--- TASK DESCRIPTION ---
Run through the records and show each line that includes the string "refine".

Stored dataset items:

☆ ☆ ☆ ☆ ☆

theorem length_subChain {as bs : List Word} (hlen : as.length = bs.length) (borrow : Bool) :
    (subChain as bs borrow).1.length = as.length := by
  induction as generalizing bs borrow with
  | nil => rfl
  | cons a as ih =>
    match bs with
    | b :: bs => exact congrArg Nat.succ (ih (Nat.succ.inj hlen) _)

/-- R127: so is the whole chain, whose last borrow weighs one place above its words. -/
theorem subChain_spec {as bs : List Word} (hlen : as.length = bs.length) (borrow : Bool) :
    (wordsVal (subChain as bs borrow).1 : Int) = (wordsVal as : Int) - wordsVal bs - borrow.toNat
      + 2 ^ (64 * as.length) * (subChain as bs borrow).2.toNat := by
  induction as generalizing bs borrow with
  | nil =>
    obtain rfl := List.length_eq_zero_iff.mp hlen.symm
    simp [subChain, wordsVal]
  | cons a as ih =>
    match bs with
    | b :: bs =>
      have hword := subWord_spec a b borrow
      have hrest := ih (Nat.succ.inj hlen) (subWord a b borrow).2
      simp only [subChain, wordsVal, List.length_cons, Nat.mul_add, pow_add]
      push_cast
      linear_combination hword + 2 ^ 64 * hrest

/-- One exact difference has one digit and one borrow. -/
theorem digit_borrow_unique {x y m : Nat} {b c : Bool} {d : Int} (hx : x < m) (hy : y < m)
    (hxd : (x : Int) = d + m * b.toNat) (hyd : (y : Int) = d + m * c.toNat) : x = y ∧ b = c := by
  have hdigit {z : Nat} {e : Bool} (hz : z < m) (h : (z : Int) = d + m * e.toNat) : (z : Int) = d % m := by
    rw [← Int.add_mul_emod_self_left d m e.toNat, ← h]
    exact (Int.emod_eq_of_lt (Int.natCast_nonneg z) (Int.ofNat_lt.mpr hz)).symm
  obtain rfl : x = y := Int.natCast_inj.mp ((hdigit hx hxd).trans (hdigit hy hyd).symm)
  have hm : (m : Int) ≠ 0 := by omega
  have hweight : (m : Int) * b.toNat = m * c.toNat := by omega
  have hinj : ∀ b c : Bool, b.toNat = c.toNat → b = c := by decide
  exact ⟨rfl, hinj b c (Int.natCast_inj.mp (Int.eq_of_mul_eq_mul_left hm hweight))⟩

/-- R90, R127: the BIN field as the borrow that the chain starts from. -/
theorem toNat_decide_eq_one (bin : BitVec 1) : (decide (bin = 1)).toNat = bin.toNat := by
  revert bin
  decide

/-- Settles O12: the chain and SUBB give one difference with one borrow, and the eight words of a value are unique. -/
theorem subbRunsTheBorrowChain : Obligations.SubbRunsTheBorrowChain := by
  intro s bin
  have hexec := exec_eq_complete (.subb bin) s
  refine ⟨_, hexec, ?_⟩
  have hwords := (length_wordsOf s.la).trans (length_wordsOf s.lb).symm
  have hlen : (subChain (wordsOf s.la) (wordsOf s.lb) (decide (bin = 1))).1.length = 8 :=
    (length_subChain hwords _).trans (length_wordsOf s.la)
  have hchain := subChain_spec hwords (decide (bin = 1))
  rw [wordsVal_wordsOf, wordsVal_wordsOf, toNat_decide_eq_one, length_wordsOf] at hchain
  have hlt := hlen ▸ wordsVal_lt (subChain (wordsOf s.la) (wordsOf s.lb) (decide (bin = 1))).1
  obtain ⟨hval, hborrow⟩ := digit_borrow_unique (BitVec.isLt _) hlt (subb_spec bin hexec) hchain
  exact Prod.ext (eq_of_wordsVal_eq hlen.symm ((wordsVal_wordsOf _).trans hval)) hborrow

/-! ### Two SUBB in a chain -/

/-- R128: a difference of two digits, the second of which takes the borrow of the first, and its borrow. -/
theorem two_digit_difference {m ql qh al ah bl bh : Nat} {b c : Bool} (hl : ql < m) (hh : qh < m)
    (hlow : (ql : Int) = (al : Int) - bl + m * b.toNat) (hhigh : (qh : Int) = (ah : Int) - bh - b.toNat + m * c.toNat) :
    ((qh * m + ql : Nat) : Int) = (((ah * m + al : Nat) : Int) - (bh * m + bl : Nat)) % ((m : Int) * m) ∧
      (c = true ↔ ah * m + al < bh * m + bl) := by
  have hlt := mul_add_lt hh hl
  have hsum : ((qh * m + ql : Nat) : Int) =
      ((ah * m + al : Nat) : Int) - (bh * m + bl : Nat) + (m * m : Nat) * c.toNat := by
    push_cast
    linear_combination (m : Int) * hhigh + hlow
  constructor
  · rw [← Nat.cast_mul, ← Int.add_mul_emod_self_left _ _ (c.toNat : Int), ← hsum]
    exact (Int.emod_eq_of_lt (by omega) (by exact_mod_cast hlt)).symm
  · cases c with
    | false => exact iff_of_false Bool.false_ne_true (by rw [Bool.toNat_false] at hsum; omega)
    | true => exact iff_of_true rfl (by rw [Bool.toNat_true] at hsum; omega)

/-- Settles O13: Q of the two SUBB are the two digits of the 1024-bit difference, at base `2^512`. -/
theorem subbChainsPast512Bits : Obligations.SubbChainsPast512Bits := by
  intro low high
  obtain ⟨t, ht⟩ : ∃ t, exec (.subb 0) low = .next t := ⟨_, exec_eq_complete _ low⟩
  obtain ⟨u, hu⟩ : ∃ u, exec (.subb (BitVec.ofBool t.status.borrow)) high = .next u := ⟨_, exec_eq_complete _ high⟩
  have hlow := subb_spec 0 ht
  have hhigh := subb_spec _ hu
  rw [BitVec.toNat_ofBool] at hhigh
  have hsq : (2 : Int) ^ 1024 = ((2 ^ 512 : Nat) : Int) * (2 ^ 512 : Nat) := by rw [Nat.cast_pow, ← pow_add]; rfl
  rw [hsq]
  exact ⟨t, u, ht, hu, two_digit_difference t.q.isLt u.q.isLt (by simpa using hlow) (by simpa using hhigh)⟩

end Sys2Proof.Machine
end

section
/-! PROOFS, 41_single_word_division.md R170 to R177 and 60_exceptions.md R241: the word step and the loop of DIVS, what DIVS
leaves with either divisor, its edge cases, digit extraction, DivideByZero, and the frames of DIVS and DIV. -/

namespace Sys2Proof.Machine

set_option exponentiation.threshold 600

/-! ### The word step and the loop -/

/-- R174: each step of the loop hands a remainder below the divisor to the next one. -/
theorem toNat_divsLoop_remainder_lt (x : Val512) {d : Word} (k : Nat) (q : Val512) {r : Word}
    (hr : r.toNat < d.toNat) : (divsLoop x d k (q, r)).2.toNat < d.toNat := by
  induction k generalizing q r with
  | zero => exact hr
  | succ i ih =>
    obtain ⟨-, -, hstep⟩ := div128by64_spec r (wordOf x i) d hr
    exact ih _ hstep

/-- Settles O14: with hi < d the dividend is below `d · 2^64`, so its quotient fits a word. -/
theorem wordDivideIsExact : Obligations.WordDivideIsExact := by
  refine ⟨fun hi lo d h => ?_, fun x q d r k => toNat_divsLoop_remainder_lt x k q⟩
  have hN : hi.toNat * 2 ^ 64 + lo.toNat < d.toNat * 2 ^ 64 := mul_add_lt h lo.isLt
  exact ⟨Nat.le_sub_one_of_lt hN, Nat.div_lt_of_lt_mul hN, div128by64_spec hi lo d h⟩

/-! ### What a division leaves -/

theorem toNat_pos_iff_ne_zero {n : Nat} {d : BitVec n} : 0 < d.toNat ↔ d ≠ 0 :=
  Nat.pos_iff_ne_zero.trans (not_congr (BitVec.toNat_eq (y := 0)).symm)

☆ ☆ ☆ ☆ ☆

--- TASK RESULT ---
  refine ⟨_, hexec, ?_⟩
  refine ⟨fun hi lo d h => ?_, fun x q d r k => toNat_divsLoop_remainder_lt x k q⟩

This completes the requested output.